Especially during the early years getting thrown in jail, beaten up, harassed by cops and company goons was a way of life for him.

I’ve been a union member myself, longshoreman, construction worker, taxicab drivers, teamsters, and I’ve seen the sweetheart contracts, the corruption, the sellouts, and I’d want nothing to do with unions if I were a member of the work force today.

So when I was eavesdropping on a couple of Texas geniuses  in a restaurant the other day explaining to one another how the unions have driven all the industry out of the US I found myself asking myself,

“Could any US worker make a living on 13 cents an hour?  Would the multi-nationals have kept the operations here if only workers would work for the wage they’ll be paying in the country where they’re sending the jobs?”

To suggest organized workers have ruined this country is to turn a blind eye to the sacrifices and risks they chose to take to organize, and why they made those sacrifices, took those risks.

Jeanne’s granddad owned a lumber mill in Oregon during the 1930s.  It was burned down by unions, it’s said.  She says she was talking with her cousin about it and he explained it was at a time unions where at the pinnacle of corruption.

But then of course,” She went on, “He was a man who didn’t care anything about anyone, or anything but himself.”

That probably just about sums up why we had unions, why workers organized.  What it doesn’t explain is why, having done it, they became so corrupt so pervasively.

The nearest Red Purcell ever came to getting actually homicided as a result of his job, he often said, was when he was hiding under the table in a locked house with union goons from a competing union trying to get in.

Old Jules

5 responses to “A Perspective About Unions

  1. Unions have protected workers from the working conditions that gave us the Triangle Shirtwaist Factory fire. There are plenty of geniuses here, in the northeast, who want to blame the unions for the state of the economy. Greed is insidious.
    I know Jeanne is busy getting her daughter ready for college but it would be interesting to hear more about the lumber mill.

    • Hi Elroyjones, it may be a while before I can give any accurate details on that story. My grandmother kept a scrapbook with all the newspaper articles of the event and the trial and sentencing, but we’re not sure who has it. My brother passed it on to my aunts at a reunion and my cousin is going to search around for it in a couple of weeks when he visits his mom. At that point we plan to make scans of the articles and then I’ll have a copy.

  2. Doesn’t matter who you are, if you get the upper hand you misuse it. That’s human nature, survival of the fittest, whatever.

  3. Very nuanced post, Jules.
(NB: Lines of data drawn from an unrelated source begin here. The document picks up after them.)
-- ==== Sys2Proof/Word.lean ====
section
/-! DEFINITION. The word types of HUFFCORE: the 32-bit port data word (R70, R75) and the byte of the packed streams (R77). -/

namespace Sys2Proof

/-- The port's data word; bit 0 is the least significant bit (R17, R75). -/
abbrev Word := BitVec 32

/-- A byte of the output buffer, of a packed chunk or of the alphabet. -/
abbrev Byte := BitVec 8

end Sys2Proof
end

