/-! ### What reads return -/

/-- R37, R38. -/
def Obligations.IdentityRegistersRead : Prop :=
  ∀ s : State,
    readAt s 0x0000 = some 0x48554646 ∧
    (∃ w, readAt s 0x0004 = some w ∧ w.toNat = s.cfg.alphaLog2 + 2 ^ 8 * s.cfg.obufLog2 + 2 ^ 24 * 0x01) ∧
    (s.cfg.alphaLog2 = 7 ∨ s.cfg.alphaLog2 = 8) ∧ 6 ≤ s.cfg.obufLog2 ∧ s.cfg.obufLog2 ≤ 15 ∧
    (s.cfg.alphaSize = 256 → s.cfg.obufBytes = 4096 → readAt s 0x0004 = some 0x01000C08)

/-- R41, with the values of TREE_STATE (R42) and ERRCODE (R243) and the two bits that are views (R46, R48). -/
def Obligations.StatusReadsItsFields : Prop :=
  (∀ s : State, ∃ w, readAt s 0x0010 = some w ∧
    w.toNat = s.treeState.code.toNat + 2 ^ 2 * s.codesValid.toNat + 2 ^ 3 * s.encActive.toNat + 2 ^ 4 * s.decActive.toNat
      + 2 ^ 5 * (if s.decCursor = s.root then 1 else 0) + 2 ^ 8 * s.encNbits.toNat + 2 ^ 16 * s.errCode.code.toNat
      + 2 ^ 31 * (if s.errCode = .none then 0 else 1)) ∧
  [TreeState.none, .empty, .single, .multi].map (fun x => x.code.toNat) = [0, 1, 2, 3] ∧
  [ErrCode.none, .illegalCmd, .noTree, .noCodes, .sessionOpen, .notStarted, .symAbsent, .obufFull, .chunkTooLong,
    .badLength, .badPadding, .treeEmpty, .decBadBit, .decIncomplete, .busAccess].map (fun x => x.code.toNat)
    = [0, 1, 2, 3, 4, 5, 6, 7, 8, 9, 10, 11, 12, 13, 14]

/-- R40, R49 to R51, R54 to R59: the scalar registers and FREQ read their fields, the bits above a field read 0, and DEC_REM
reads in two words. NNODES fits its ten bits in every state that meets R52. -/
def Obligations.ScalarRegistersRead : Prop :=
  ∀ s : State,
    readAt s 0x000C = some s.arg ∧ readAt s 0x0014 = some s.errInfo ∧
    readAt s 0x0018 = some (BitVec.ofNat 32 s.nsym.toNat) ∧
    (s.arena.length < 2 ^ 10 → readAt s 0x001C = some (BitVec.ofNat 32 s.arena.length)) ∧
    readAt s 0x0020 = some (BitVec.ofNat 32 s.root.toNat) ∧
    readAt s 0x0024 = some (BitVec.ofNat 32 s.outPtr.toNat) ∧
    readAt s 0x0028 = some (BitVec.ofNat 32 s.encBytes.toNat) ∧
    readAt s 0x002C = some (BitVec.ofNat 32 s.encPad.toNat) ∧
    readAt s 0x0030 = some (BitVec.ofNat 32 s.encAcc.toNat) ∧
    (∃ lo hi, readAt s 0x0034 = some lo ∧ readAt s 0x0038 = some hi ∧ hi.toNat < 4 ∧
      s.decRem.toNat = lo.toNat + 2 ^ 32 * hi.toNat) ∧
    readAt s 0x003C = some (BitVec.ofNat 32 s.decCursor.toNat) ∧
    ∀ k, k < s.cfg.alphaSize → readAt s (0x0400 + 4 * k) = some (freqAt s.freq k)
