/-! ### writeFreq -/

@[simp] theorem writeFreq_cfg (s : State) (k : Nat) (v : Word) : (s.writeFreq k v).cfg = s.cfg := rfl
@[simp] theorem writeFreq_arg (s : State) (k : Nat) (v : Word) : (s.writeFreq k v).arg = s.arg := rfl
@[simp] theorem writeFreq_errCode (s : State) (k : Nat) (v : Word) : (s.writeFreq k v).errCode = s.errCode := rfl
@[simp] theorem writeFreq_errInfo (s : State) (k : Nat) (v : Word) : (s.writeFreq k v).errInfo = s.errInfo := rfl
@[simp] theorem writeFreq_treeState (s : State) (k : Nat) (v : Word) : (s.writeFreq k v).treeState = s.treeState := rfl
@[simp] theorem writeFreq_codesValid (s : State) (k : Nat) (v : Word) : (s.writeFreq k v).codesValid = s.codesValid := rfl
@[simp] theorem writeFreq_encActive (s : State) (k : Nat) (v : Word) : (s.writeFreq k v).encActive = s.encActive := rfl
@[simp] theorem writeFreq_decActive (s : State) (k : Nat) (v : Word) : (s.writeFreq k v).decActive = s.decActive := rfl
@[simp] theorem writeFreq_nsym (s : State) (k : Nat) (v : Word) : (s.writeFreq k v).nsym = s.nsym := rfl
@[simp] theorem writeFreq_root (s : State) (k : Nat) (v : Word) : (s.writeFreq k v).root = s.root := rfl
@[simp] theorem writeFreq_arena (s : State) (k : Nat) (v : Word) : (s.writeFreq k v).arena = s.arena := rfl
@[simp] theorem writeFreq_outPtr (s : State) (k : Nat) (v : Word) : (s.writeFreq k v).outPtr = s.outPtr := rfl
@[simp] theorem writeFreq_encBytes (s : State) (k : Nat) (v : Word) : (s.writeFreq k v).encBytes = s.encBytes := rfl
@[simp] theorem writeFreq_encPad (s : State) (k : Nat) (v : Word) : (s.writeFreq k v).encPad = s.encPad := rfl
@[simp] theorem writeFreq_encAcc (s : State) (k : Nat) (v : Word) : (s.writeFreq k v).encAcc = s.encAcc := rfl
@[simp] theorem writeFreq_encNbits (s : State) (k : Nat) (v : Word) : (s.writeFreq k v).encNbits = s.encNbits := rfl
@[simp] theorem writeFreq_decRem (s : State) (k : Nat) (v : Word) : (s.writeFreq k v).decRem = s.decRem := rfl
@[simp] theorem writeFreq_decCursor (s : State) (k : Nat) (v : Word) : (s.writeFreq k v).decCursor = s.decCursor := rfl
@[simp] theorem writeFreq_freq (s : State) (k : Nat) (v : Word) : (s.writeFreq k v).freq = Table.write 0 s.freq k v := rfl
@[simp] theorem writeFreq_codes (s : State) (k : Nat) (v : Word) : (s.writeFreq k v).codes = s.codes := rfl
@[simp] theorem writeFreq_obuf (s : State) (k : Nat) (v : Word) : (s.writeFreq k v).obuf = s.obuf := rfl
@[simp] theorem writeFreq_obufDraw (s : State) (k : Nat) (v : Word) : (s.writeFreq k v).obufDraw = s.obufDraw := rfl
@[simp] theorem writeFreq_pending (s : State) (k : Nat) (v : Word) : (s.writeFreq k v).pending = s.pending := rfl
@[simp] theorem writeFreq_observed (s : State) (k : Nat) (v : Word) : (s.writeFreq k v).observed = s.observed := rfl
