theorem childrenOf_append (xs ys : List Node) : childrenOf (xs ++ ys) = childrenOf xs ++ childrenOf ys := by
  induction xs with
  | nil => rfl
  | cons nd xs ih => cases nd <;> simp [childrenOf, ih]

theorem childrenOf_leaves (freq : Table Word) (l : List Nat) : childrenOf (l.map (leafOf freq)) = [] := by
  induction l with
  | nil => rfl
  | cons s l ih => simpa [childrenOf, leafOf] using ih

/-! ### The merge -/

/-- A node made and not yet merged: a leaf of the leaf queue, or an internal node of the internal queue (R152). -/
def Unmerged (n : Nat) (m : MergeState) (k : Nat) : Prop :=
  (m.i ≤ k ∧ k < n) ∨ (m.j ≤ k ∧ k < m.arena.length)

/-- No heavier, and no younger at the same weight (R158). -/
def NoLaterThan (arena : List Node) (a k : Nat) : Prop :=
  weightAt arena a < weightAt arena k ∨ (weightAt arena a = weightAt arena k ∧ a ≤ k)

theorem pick_cases (n : Nat) (m : MergeState) :
    (pick n m = (m.i, { m with i := m.i + 1 }) ∧ m.i < n ∧
      (m.j = m.arena.length ∨ weightAt m.arena m.i ≤ weightAt m.arena m.j)) ∨
    (pick n m = (m.j, { m with j := m.j + 1 }) ∧
      (n ≤ m.i ∨ (m.j ≠ m.arena.length ∧ weightAt m.arena m.j < weightAt m.arena m.i))) := by
  unfold pick
  split
  · next h => exact .inl ⟨rfl, h.1, h.2⟩
  · next h =>
    refine .inr ⟨rfl, ?_⟩
    by_contra hc
    push Not at hc
    refine h ⟨hc.1, ?_⟩
    by_cases hj : m.j = m.arena.length
    · exact .inl hj
    · exact .inr (hc.2 hj)

/-- Both queues are ascending by weight. -/
structure QueuesSorted (n : Nat) (m : MergeState) : Prop where
  leaf     : ∀ k k', m.i ≤ k → k ≤ k' → k' < n → weightAt m.arena k ≤ weightAt m.arena k'
  internal : ∀ k k', m.j ≤ k → k ≤ k' → k' < m.arena.length → weightAt m.arena k ≤ weightAt m.arena k'

/-- The bounds of the two fronts. -/
structure FrontsIn (n : Nat) (m : MergeState) : Prop where
  i_le : m.i ≤ n
  n_le : n ≤ m.j
  j_le : m.j ≤ m.arena.length

/-- The sum of the weights of the unmerged nodes. -/
def unmergedWeight (n : Nat) (m : MergeState) : Nat :=
  (∑ k ∈ Finset.Ico m.i n, weightAt m.arena k) + ∑ k ∈ Finset.Ico m.j m.arena.length, weightAt m.arena k

/-- The indices already merged. -/
def mergedIndices (n : Nat) (m : MergeState) : List Nat := List.range m.i ++ List.range' n (m.j - n)

/-- What a pick does when a node is left: it takes the lightest and oldest unmerged node (R157, R158). -/
structure PickSpec (n : Nat) (m : MergeState) (a : Nat) (m' : MergeState) : Prop where
  arena    : m'.arena = m.arena
  unmerged : Unmerged n m a
  rest     : ∀ k, Unmerged n m' k ↔ Unmerged n m k ∧ k ≠ a
  least    : ∀ k, Unmerged n m k → NoLaterThan m.arena a k
  count    : m'.i + m'.j = m.i + m.j + 1
  fronts   : FrontsIn n m'
  sorted   : QueuesSorted n m'
  weight   : unmergedWeight n m = weightAt m.arena a + unmergedWeight n m'
  merged   : (mergedIndices n m').Perm (a :: mergedIndices n m)

theorem pick_spec {n : Nat} {m : MergeState} (hf : FrontsIn n m) (hs : QueuesSorted n m)
    (hne : m.i < n ∨ m.j < m.arena.length) : PickSpec n m (pick n m).1 (pick n m).2 := by
  obtain ⟨h1, h2, h3⟩ := hf
  rcases pick_cases n m with ⟨hp, hi, hw⟩ | ⟨hp, hw⟩
  · rw [hp]
    refine ⟨rfl, .inl ⟨le_refl _, hi⟩, fun k => ?_, fun k hk => ?_, ?_, ⟨?_, h2, h3⟩, ⟨?_, ?_⟩, ?_, ?_⟩
    · simp only [Unmerged]; omega
    · simp only [NoLaterThan]
      rcases hk with hk | hk
      · have := hs.leaf m.i k (le_refl _) hk.1 hk.2; omega
      · have := hs.internal m.j k (le_refl _) hk.1 hk.2
        rcases hw with hw | hw <;> omega
    · simp only; omega
    · simp only; omega
    · intro k k' hk; exact hs.leaf k k' (by simp only at hk; omega)
    · exact hs.internal
    · simp only [unmergedWeight]
      rw [Finset.sum_eq_sum_Ico_succ_bot hi]; omega
    · simp only [mergedIndices, List.range_succ, List.append_assoc]
      exact (List.perm_middle).trans (List.Perm.refl _)
  · have hj : m.j < m.arena.length := by omega
    rw [hp]
    refine ⟨rfl, .inr ⟨le_refl _, hj⟩, fun k => ?_, fun k hk => ?_, ?_, ⟨h1, ?_, ?_⟩, ⟨?_, ?_⟩, ?_, ?_⟩
    · simp only [Unmerged]; omega
    · simp only [NoLaterThan]
      rcases hk with hk | hk
      · have := hs.leaf m.i k (le_refl _) hk.1 hk.2; omega
      · have := hs.internal m.j k (le_refl _) hk.1 hk.2; omega
    · simp only; omega
    · simp only; omega
    · simp only; omega
    · exact hs.leaf
    · intro k k' hk; exact hs.internal k k' (by simp only at hk; omega)
    · simp only [unmergedWeight]
      rw [Finset.sum_eq_sum_Ico_succ_bot hj]; omega
    · simp only [mergedIndices]
      rw [show m.j + 1 - n = (m.j - n) + 1 by omega, List.range'_concat, ← List.append_assoc]
      refine (List.perm_append_comm).trans ?_
      simp only [List.singleton_append]
      rw [show n + 1 * (m.j - n) = m.j by omega]

/-- What holds after t iterations of the merge of the leaves `L` (R152, R157). -/
structure MergeInv (L : List Node) (t : Nat) (m : MergeState) : Prop where
  len     : m.arena.length = L.length + t
  prefix_ : ∀ k, k < L.length → m.arena[k]? = L[k]?
  fronts  : FrontsIn L.length m
  count   : m.i + m.j = 2 * t + L.length
  newest  : 0 < t → m.j < m.arena.length
  nodes   : ∀ k, L.length ≤ k → k < m.arena.length →
    ∃ l r, m.arena[k]? = some (.internal (weightAt m.arena l + weightAt m.arena r) l r) ∧ l < k ∧ r < k
  merged  : (childrenOf m.arena).Perm (childrenOf L ++ mergedIndices L.length m)
  sorted  : QueuesSorted L.length m
  grown   : ∀ k k', L.length ≤ k → k ≤ k' → k' < m.arena.length → weightAt m.arena k ≤ weightAt m.arena k'
  pairs   : ∀ k a b, L.length ≤ k → k < m.arena.length → Unmerged L.length m a → Unmerged L.length m b → a ≠ b →
    weightAt m.arena k ≤ weightAt m.arena a + weightAt m.arena b
  weight  : unmergedWeight L.length m = ∑ k ∈ Finset.Ico 0 L.length, weightAt L k
  bound   : ∀ k, L.length ≤ k → k < m.arena.length → weightAt m.arena k ≤ ∑ k ∈ Finset.Ico 0 L.length, weightAt L k

/-- The leaves' weights ascend. -/
def LeavesAscend (L : List Node) : Prop := ∀ k k', k ≤ k' → k' < L.length → weightAt L k ≤ weightAt L k'

theorem mergeInv_start {L : List Node} (hL : LeavesAscend L) :
    MergeInv L 0 { arena := L, i := 0, j := L.length } := by
  refine ⟨rfl, fun _ _ => rfl, ⟨by simp, le_refl _, le_refl _⟩, by simp, by simp, ?_, ?_, ⟨?_, ?_⟩, ?_, ?_, ?_, ?_⟩
  · intro k h1 h2; simp only at h2; omega
  · simp [mergedIndices]
  · intro k k' _ h1 h2; exact hL k k' h1 h2
  · intro k k' h1 h2 h3; simp only at h1 h3; omega
  · intro k k' h1 h2 h3; simp only at h3; omega
  · intro k a b h1 h2; simp only at h2; omega
  · simp [unmergedWeight]
  · intro k h1 h2; simp only at h2; omega

/-- The two picks of one iteration, and the node made from them. -/
theorem mergeOnce_spec {L : List Node} {t : Nat} {m : MergeState} (hm : MergeInv L t m) (ht : t + 1 < L.length) :
    ∃ a b m₁ m₂, PickSpec L.length m a m₁ ∧ PickSpec L.length m₁ b m₂ ∧
      mergeOnce L.length m =
        { m₂ with arena := m.arena ++ [.internal (weightAt m.arena a + weightAt m.arena b) a b] } := by
  have hlen := hm.len
  have hcount := hm.count
  obtain ⟨h1, h2, h3⟩ := hm.fronts
  have hp1 := pick_spec hm.fronts hm.sorted (by omega)
  have hc1 := hp1.count
  have hf1 := hp1.fronts
  have hl1 : (pick L.length m).2.arena.length = m.arena.length := by rw [hp1.arena]
  have hp2 := pick_spec hp1.fronts hp1.sorted (by
    rw [hl1]; have := hf1.i_le; have := hf1.j_le; omega)
  refine ⟨_, _, _, _, hp1, hp2, ?_⟩
  simp only [mergeOnce, hp2.arena, hp1.arena]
Nice you were able to separate your personal views of the man, based on what seems to have been a painful experience, from his life’s work.
    I too think unions, despite all its deterioration and leader corruption, partly sponsored by the growth of big corp in the early 60s, are still vital, and often the last line of defense against the completely exploitation of workers by big fat bosses.
    It’s really the other way around: the U.S. productive sector, its manufacturing industry and the production of basic goods got actually hurt with the relentless combat on unions by bosses and the right. And Reagan was one that led the charge.
    We do need a more modern concept of organized workforce, more democratic, transparent, and more technologically savvy. But that doesn’t mean to dismantle current structures as it’d serve only the powerful.
    Not sure you’re aware of this, but there’s been a big clash between community petition organizers and traditional teacher unions. It’s all a mess, and mostly the dispute is playing exactly the way pro-capital interests want it. It’s a shame they’ve managed to sow such a divisive line at the heart of labor relations in this country. But it also shows how the movement has crystalized in such a way that it feels threatened by even the smallest community grassroots movement.
    While we stand divided, they profit and speak with one authoritarian voice. Gosh we do need a new day and a fresh start in America. W.